- [Exercise description]:
Each line that contains the string "rate" counts once; report how many such lines appear in the data, as a number only.

- [Records for processing]:
-- ==== Sys2Proof/Syntax.lean ====
section
/-!
DEFINITION. The instruction set as syntax: the head and the seven bodies of R333 and R335, one constructor of `Instr` per row
of the opcode table. The first 170 constructors are the instructions, each with its head and the body of its format; the
other 120 are the device's own whole steps (95_what_each_step_holds.md), each with the parameters that say what it concerns.
-/
namespace Sys2Proof

/-- The instruction head without its opcode (R333): guard negate, guard predicate, modifier. -/
structure Head where
  gn : Bool
  gp : BitVec 4
  mod : BitVec 8
  deriving DecidableEq, Repr

/-- Format A (R335): destination, three sources, the 32-bit immediate. -/
structure BodyA where
  d : Code
  a : Code
  b : Code
  c : Code
  imm : Word
  deriving DecidableEq, Repr

/-- Format W (R335): destination pair and 64-bit immediate. -/
structure BodyW where
  d : Code
  imm : DWord
  deriving DecidableEq, Repr

/-- Format M (R335): memory. -/
structure BodyM where
  d : Code
  a : Code
  b : Code
  scope : BitVec 4
  ord : BitVec 2
  rem : Bool
  xf : Bool
  ext : BitVec 3
  size : BitVec 3
  off : BitVec 24
  deriving DecidableEq, Repr

/-- Format B (R335): branch. -/
structure BodyB where
  a : Code
  ldisp : BitVec 16
  tslot : BitVec 3
  deriving DecidableEq, Repr

/-- Format K (R335): message and synchronisation. -/
structure BodyK where
  d : Code
  a : Code
  b : Code
  c : Code
  scope : BitVec 4
  cls : BitVec 4
  mlen : BitVec 4
  mask1 : BitVec 7
  mask2 : BitVec 7
  num : BitVec 7
  deriving DecidableEq, Repr

/-- Format X (R335): engine. -/
structure BodyX where
  d : Code
  a : Code
  b : Code
  qa : BitVec 4
  qb : BitVec 4
  tile : BitVec 6
  nt : BitVec 6
  fa : BitVec 4
  fb : BitVec 4
  cidx : BitVec 9
  sub : BitVec 4
  deriving DecidableEq, Repr

/-- Format S (R335): system. -/
structure BodyS where
  d : Code
  a : Code
  b : Code
  imm : BitVec 16
  deriving DecidableEq, Repr

/-- An error that the device's protection finds (R303, R304): the structure code, where it lies, whether the code corrects it.
`addr` is a physical address for HBM4 and the L2, a byte offset for a cistern, and the structure's own index otherwise (a code line, an
accumulator row tile × 128 + row, a queue or table entry, a ray slot); `part` is the partition, the link, the pin, the fibre slot × 32 + lane,
or which of the queues or tables. -/
structure ErrorSpec where
  struct : Nat
  core : Nat
  stack : Nat
  addr : Nat
  part : Nat
  corrected : Bool
  synd : DWord
  deriving DecidableEq, Repr

/-- What a self-test finds (R305). -/
inductive TestResult where
  | pass
  | fail
  deriving DecidableEq, Repr

/-- What a debugger writes into a stopped team (R313). -/
inductive DebugWrite where
  | reg (core slot lane n : Nat) (value : Word)
  | preds (core slot lane : Nat) (value : BitVec 16)
  | fsr (core slot lane : Nat) (value : Word)
  | pc (core slot lane : Nat) (value : Word)
  | codeLine (core line : Nat) (words : List Word)
  deriving DecidableEq, Repr

/-- The algorithms an SPDM requester offers (R322). -/
inductive SpdmAlg where
  | sm2
  | sm3
  | other (code : Nat)
  deriving DecidableEq, Repr

/-- One primitive handed to a raster sequencer: a triangle in sixteenths of a pixel, its own rate code and its sequence number. -/
structure Prim where
  x0 : Int
  y0 : Int
  x1 : Int
  y1 : Int
  x2 : Int
  y2 : Int
  rate : BitVec 4
  seq : Word
  deriving DecidableEq, Repr

/-- A draw as a raster sequencer takes it (R269-R272): the sequencer's die, the slice, the descriptor set, the draw state,
the pixel queue its records go to, the shader entry, the section key of each tile's first word, and the primitives. -/
structure DrawSpec where
  die : Nat
  slice : Nat
  set : Nat
  drawState : Nat
  task : Nat
  queue : Nat
  entry : Word
  keyBase : DWord
  prims : List Prim
  deriving DecidableEq, Repr
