/-! ## Encoding -/

/-- The word of an instruction (R333, R335, R340); a device step has none. -/
def encode : Instr → Option Bits96
  | .elect h o => some (packA 0x00B#10 h o)
  | .vote h o => some (packA 0x00C#10 h o)
  | .shfl h o => some (packA 0x00D#10 h o)
  | .iadd h o => some (packA 0x080#10 h o)
  | .isub h o => some (packA 0x081#10 h o)
  | .imul h o => some (packA 0x082#10 h o)
  | .imad h o => some (packA 0x083#10 h o)
  | .idiv h o => some (packA 0x084#10 h o)
  | .irem h o => some (packA 0x085#10 h o)
  | .imin h o => some (packA 0x086#10 h o)
  | .imax h o => some (packA 0x087#10 h o)
  | .iabs h o => some (packA 0x088#10 h o)
  | .and h o => some (packA 0x089#10 h o)
  | .or h o => some (packA 0x08A#10 h o)
  | .xor h o => some (packA 0x08B#10 h o)
  | .andn h o => some (packA 0x08C#10 h o)
  | .shl h o => some (packA 0x08D#10 h o)
  | .shr h o => some (packA 0x08E#10 h o)
  | .sar h o => some (packA 0x08F#10 h o)
  | .rol h o => some (packA 0x090#10 h o)
  | .bfx h o => some (packA 0x091#10 h o)
  | .bfi h o => some (packA 0x092#10 h o)
  | .popc h o => some (packA 0x093#10 h o)
  | .clz h o => some (packA 0x094#10 h o)
  | .brev h o => some (packA 0x095#10 h o)
  | .iset h o => some (packA 0x096#10 h o)
  | .pset h o => some (packA 0x097#10 h o)
  | .sel h o => some (packA 0x098#10 h o)
  | .mov h o => some (packA 0x099#10 h o)
  | .movi h o => some (packA 0x09A#10 h o)
  | .iadd64 h o => some (packA 0x09C#10 h o)
  | .isub64 h o => some (packA 0x09D#10 h o)
  | .imad64 h o => some (packA 0x09E#10 h o)
  | .iset64 h o => some (packA 0x09F#10 h o)
  | .lea h o => some (packA 0x0A0#10 h o)
  | .pmov h o => some (packA 0x0A1#10 h o)
  | .hmix h o => some (packA 0x0A2#10 h o)
  | .fadd h o => some (packA 0x100#10 h o)
  | .fsub h o => some (packA 0x101#10 h o)
  | .fmul h o => some (packA 0x102#10 h o)
  | .ffma h o => some (packA 0x103#10 h o)
  | .fmin h o => some (packA 0x104#10 h o)
  | .fmax h o => some (packA 0x105#10 h o)
  | .fset h o => some (packA 0x106#10 h o)
  | .fclass h o => some (packA 0x107#10 h o)
  | .frcp h o => some (packA 0x108#10 h o)
  | .frsq h o => some (packA 0x109#10 h o)
  | .fsqrt h o => some (packA 0x10A#10 h o)
  | .fdiv h o => some (packA 0x10B#10 h o)
  | .fex2 h o => some (packA 0x10C#10 h o)
  | .flg2 h o => some (packA 0x10D#10 h o)
  | .fsin h o => some (packA 0x10E#10 h o)
  | .fcos h o => some (packA 0x10F#10 h o)
  | .ftanh h o => some (packA 0x110#10 h o)
  | .fsigm h o => some (packA 0x111#10 h o)
  | .dadd h o => some (packA 0x112#10 h o)
  | .dmul h o => some (packA 0x113#10 h o)
  | .dfma h o => some (packA 0x114#10 h o)
  | .pkfma h o => some (packA 0x115#10 h o)
  | .pkadd h o => some (packA 0x116#10 h o)
  | .pkmul h o => some (packA 0x117#10 h o)
  | .dot4 h o => some (packA 0x118#10 h o)
  | .dot8 h o => some (packA 0x119#10 h o)
  | .bred h o => some (packA 0x11A#10 h o)
  | .cvt h o => some (packA 0x180#10 h o)
  | .cvtn h o => some (packA 0x181#10 h o)
  | .cvtw h o => some (packA 0x182#10 h o)
  | .tblld h o => some (packA 0x183#10 h o)
  | .i4tx h o => some (packA 0x184#10 h o)
  | .q4x h o => some (packA 0x185#10 h o)
  | .qscl h o => some (packA 0x186#10 h o)
  | .pack h o => some (packA 0x187#10 h o)
  | .unpk h o => some (packA 0x188#10 h o)
  | .frnd h o => some (packA 0x189#10 h o)
  | .movw h o => some (packW 0x09B#10 h o)
  | .bra h o => some (packB 0x001#10 h o)
  | .brx h o => some (packB 0x002#10 h o)
  | .call h o => some (packB 0x003#10 h o)
  | .callx h o => some (packB 0x004#10 h o)
  | .ret h o => some (packB 0x005#10 h o)
  | .spawn h o => some (packB 0x006#10 h o)
  | .nop h o => some (packS 0x000#10 h o)
  | .fend h o => some (packS 0x007#10 h o)
  | .fwait h o => some (packS 0x008#10 h o)
  | .park h o => some (packS 0x009#10 h o)
  | .wake h o => some (packS 0x00A#10 h o)
  | .wakeGrp h o => some (packS 0x00A#10 h o)
  | .regclm h o => some (packS 0x00E#10 h o)
  | .regrel h o => some (packS 0x00F#10 h o)
  | .fmtp h o => some (packS 0x010#10 h o)
  | .trap h o => some (packS 0x011#10 h o)
  | .tret h o => some (packS 0x012#10 h o)
  | .bkpt h o => some (packS 0x013#10 h o)
  | .movs h o => some (packS 0x014#10 h o)
  | .movsW h o => some (packS 0x014#10 h o)
  | .ctlrd h o => some (packS 0x015#10 h o)
  | .ctlwr h o => some (packS 0x016#10 h o)
  | .launch h o => some (packS 0x017#10 h o)
  | .quiesce h o => some (packS 0x018#10 h o)
  | .quiesceOpen h o => some (packS 0x018#10 h o)
  | .sigmark h o => some (packS 0x019#10 h o)
  | .basin h o => some (packS 0x383#10 h o)
  | .basinAll h o => some (packS 0x383#10 h o)
  | .basinOwn h o => some (packS 0x383#10 h o)
  | .rate h o => some (packS 0x387#10 h o)
  | .discard h o => some (packS 0x388#10 h o)
  | .ld h o => some (packM 0x200#10 h o)
  | .st h o => some (packM 0x201#10 h o)
  | .ldc h o => some (packM 0x202#10 h o)
  | .stc h o => some (packM 0x203#10 h o)
  | .lda h o => some (packM 0x204#10 h o)
  | .sta h o => some (packM 0x205#10 h o)
  | .pref h o => some (packM 0x206#10 h o)
  | .flush h o => some (packM 0x209#10 h o)
  | .invl h o => some (packM 0x20A#10 h o)
  | .pin h o => some (packM 0x20B#10 h o)
  | .unpin h o => some (packM 0x20C#10 h o)
  | .extq h o => some (packM 0x210#10 h o)
  | .migr h o => some (packM 0x211#10 h o)
  | .atom h o => some (packM 0x280#10 h o)
  | .red h o => some (packM 0x281#10 h o)
  | .blend h o => some (packM 0x386#10 h o)
  | .fence h o => some (packK 0x207#10 h o)
  | .fencep h o => some (packK 0x208#10 h o)
  | .combine h o => some (packK 0x282#10 h o)
  | .cmbreg h o => some (packK 0x283#10 h o)
  | .osent h o => some (packK 0x284#10 h o)
  | .osleave h o => some (packK 0x285#10 h o)
  | .osskip h o => some (packK 0x286#10 h o)
  | .barinit h o => some (packK 0x287#10 h o)
  | .bararv h o => some (packK 0x288#10 h o)
  | .barwt h o => some (packK 0x289#10 h o)
  | .baraw h o => some (packK 0x28A#10 h o)
  | .send h o => some (packK 0x28B#10 h o)
  | .sendr h o => some (packK 0x28C#10 h o)
  | .hbind h o => some (packK 0x28D#10 h o)
  | .hunbind h o => some (packK 0x28E#10 h o)
  | .cmask h o => some (packK 0x28F#10 h o)
  | .hend h o => some (packK 0x290#10 h o)
  | .mbox h o => some (packK 0x291#10 h o)
  | .mboxRp h o => some (packK 0x291#10 h o)
  | .emit h o => some (packK 0x292#10 h o)
  | .ndone h o => some (packK 0x293#10 h o)
  | .reply h o => some (packK 0x294#10 h o)
  | .raysend h o => some (packK 0x381#10 h o)
  | .raysendLocal h o => some (packK 0x381#10 h o)
  | .hitput h o => some (packK 0x382#10 h o)
  | .cpy h o => some (packX 0x20D#10 h o)
  | .cpyw h o => some (packX 0x20E#10 h o)
  | .gath h o => some (packX 0x20F#10 h o)
  | .mlease h o => some (packX 0x300#10 h o)
  | .mrel h o => some (packX 0x301#10 h o)
  | .mma h o => some (packX 0x302#10 h o)
  | .mmas h o => some (packX 0x303#10 h o)
  | .mzero h o => some (packX 0x304#10 h o)
  | .mepi h o => some (packX 0x305#10 h o)
  | .mldacc h o => some (packX 0x306#10 h o)
  | .ringset h o => some (packX 0x307#10 h o)
  | .ringadv h o => some (packX 0x308#10 h o)
  | .ringq h o => some (packX 0x309#10 h o)
  | .mwait h o => some (packX 0x30A#10 h o)
  | .infer h o => some (packX 0x30B#10 h o)
  | .trv h o => some (packX 0x380#10 h o)
  | .tload h o => some (packX 0x384#10 h o)
  | .tloadTds h o => some (packX 0x384#10 h o)
  | .tloadRds h o => some (packX 0x384#10 h o)
  | .town h o => some (packX 0x385#10 h o)
  | .pump h o => some (packX 0x389#10 h o)
  | .pumpw h o => some (packX 0x38A#10 h o)
  | .encq h o => some (packX 0x38B#10 h o)
  | .batchForm _ _ => none
  | .issueBufferAccept _ _ _ => none
  | .longLatencyResult _ => none
  | .tokenGrant => none
  | .claimGrant _ => none
  | .launchDoorbell _ _ => none
  | .launchMessage _ => none
  | .launchPlacement _ => none
  | .codeLine _ => none
  | .shapeStore _ => none
  | .startMessage _ => none
  | .gridEnd _ _ => none
  | .workGraphRecord _ => none
  | .userMessage _ => none
  | .handlerGroupForm _ _ => none
  | .loopbackTransfer _ => none
  | .sendQueueInject _ _ => none
  | .packetHop _ => none
  | .readRequest _ => none
  | .writeRequest _ => none
  | .l2FillComplete _ _ => none
  | .atomicRequest _ => none
  | .reductionRequest _ => none
  | .rangeRequest _ => none
  | .writeAcknowledgement _ => none
  | .tlbWalkComplete _ _ => none
  | .fetchParityError _ _ => none
  | .codeRefetchComplete _ _ _ => none
  | .combineRequest _ => none
  | .combinerWaveClose _ _ => none
  | .combinerWaveStart _ _ => none
  | .sectionRequest _ => none
  | .sectionGrant _ => none
  | .sectionTimeoutProbe _ _ => none
  | .sectionDeadlockProbe _ => none
  | .sectionWaitWithdrawal _ => none
  | .barrierArrivalPacket _ => none
  | .barrierCompletion _ => none
  | .barrierWaitTimeout _ _ _ => none
  | .parkTimeout _ _ _ => none
  | .teamWatchdogExpiry _ _ => none
  | .matrixWatchdogExpiry _ _ => none
  | .leaseRequest _ => none
  | .leaseGrant _ => none
  | .matrixCommand _ => none
  | .matrixTileStep _ => none
  | .engineCompletion _ => none
  | .copyCommandRun _ => none
  | .rayMessage _ => none
  | .traversalNodeVisit _ _ => none
  | .hitRecord _ => none
  | .ringToBasinMove _ _ => none
  | .basinBinTimeout _ _ => none
  | .shadingWaveForm _ _ => none
  | .creditBatchTake _ _ _ _ => none
  | .creditIdleReturn _ _ _ _ => none
  | .treeletTransfer _ => none
  | .pumpCommand _ => none
  | .pumpCommandStart _ _ => none
  | .pumpCommandComplete _ _ => none
  | .pumpReadError _ _ => none
  | .pumpInvalidation _ => none
  | .invalidationAcknowledgement _ => none
  | .migrationControl _ => none
  | .migrationBlock _ => none
  | .migrationPassEnd _ => none
  | .faultBatch _ => none
  | .faultServiceActivation _ => none
  | .faultReply _ => none
  | .shootDown _ => none
  | .shootDownProcess _ => none
  | .shootDownAcknowledgement _ => none
  | .controlRegisterBroadcast _ _ => none
  | .promotionRequest _ => none
  | .promotionAcknowledgement _ => none
  | .errorLogEntry _ => none
  | .replayFilterExpiry _ _ => none
  | .errorDetected _ => none
  | .selfTestStart _ => none
  | .selfTestComplete _ _ => none
  | .hbmParityAlert _ _ _ => none
  | .laneRepair _ _ _ => none
  | .ccmdPreempt _ => none
  | .preemptionSaveComplete _ => none
  | .ccmdResume _ => none
  | .ccmdDebugStop _ => none
  | .ccmdDebugResume _ => none
  | .ccmdSingleStep _ => none
  | .debuggerStateWrite _ => none
  | .hostRegisterWrite _ _ _ _ => none
  | .ctlTimebaseWrite _ => none
  | .completionCounterWrite _ _ _ => none
  | .descriptorImageWrite _ _ _ => none
  | .apertureAccess _ _ _ _ => none
  | .sliceApply _ => none
  | .ckptStart => none
  | .ckptEnd => none
  | .encoderFrameComplete _ => none
  | .coldReset _ => none
  | .warmReset _ => none
  | .sliceReset _ => none
  | .junctionTemperature105 => none
  | .thermalTrip _ => none
  | .spanPortTrained _ _ _ => none
  | .spanLinkLoss _ => none
  | .getVersion => none
  | .getCapabilities => none
  | .negotiateAlgorithms _ => none
  | .getDigests => none
  | .getCertificate _ _ => none
  | .challenge _ => none
  | .getMeasurements _ => none
  | .quiesceTimeout _ _ _ => none
  | .laneRepairComplete _ _ => none
  | .debuggerAttach _ => none
  | .debuggerDetach _ => none
  | .physicalWindowAccess _ _ _ => none
  | .creditReturn _ => none
  | .teamEnd _ _ => none
  | .draw _ => none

- [Task solution]:
3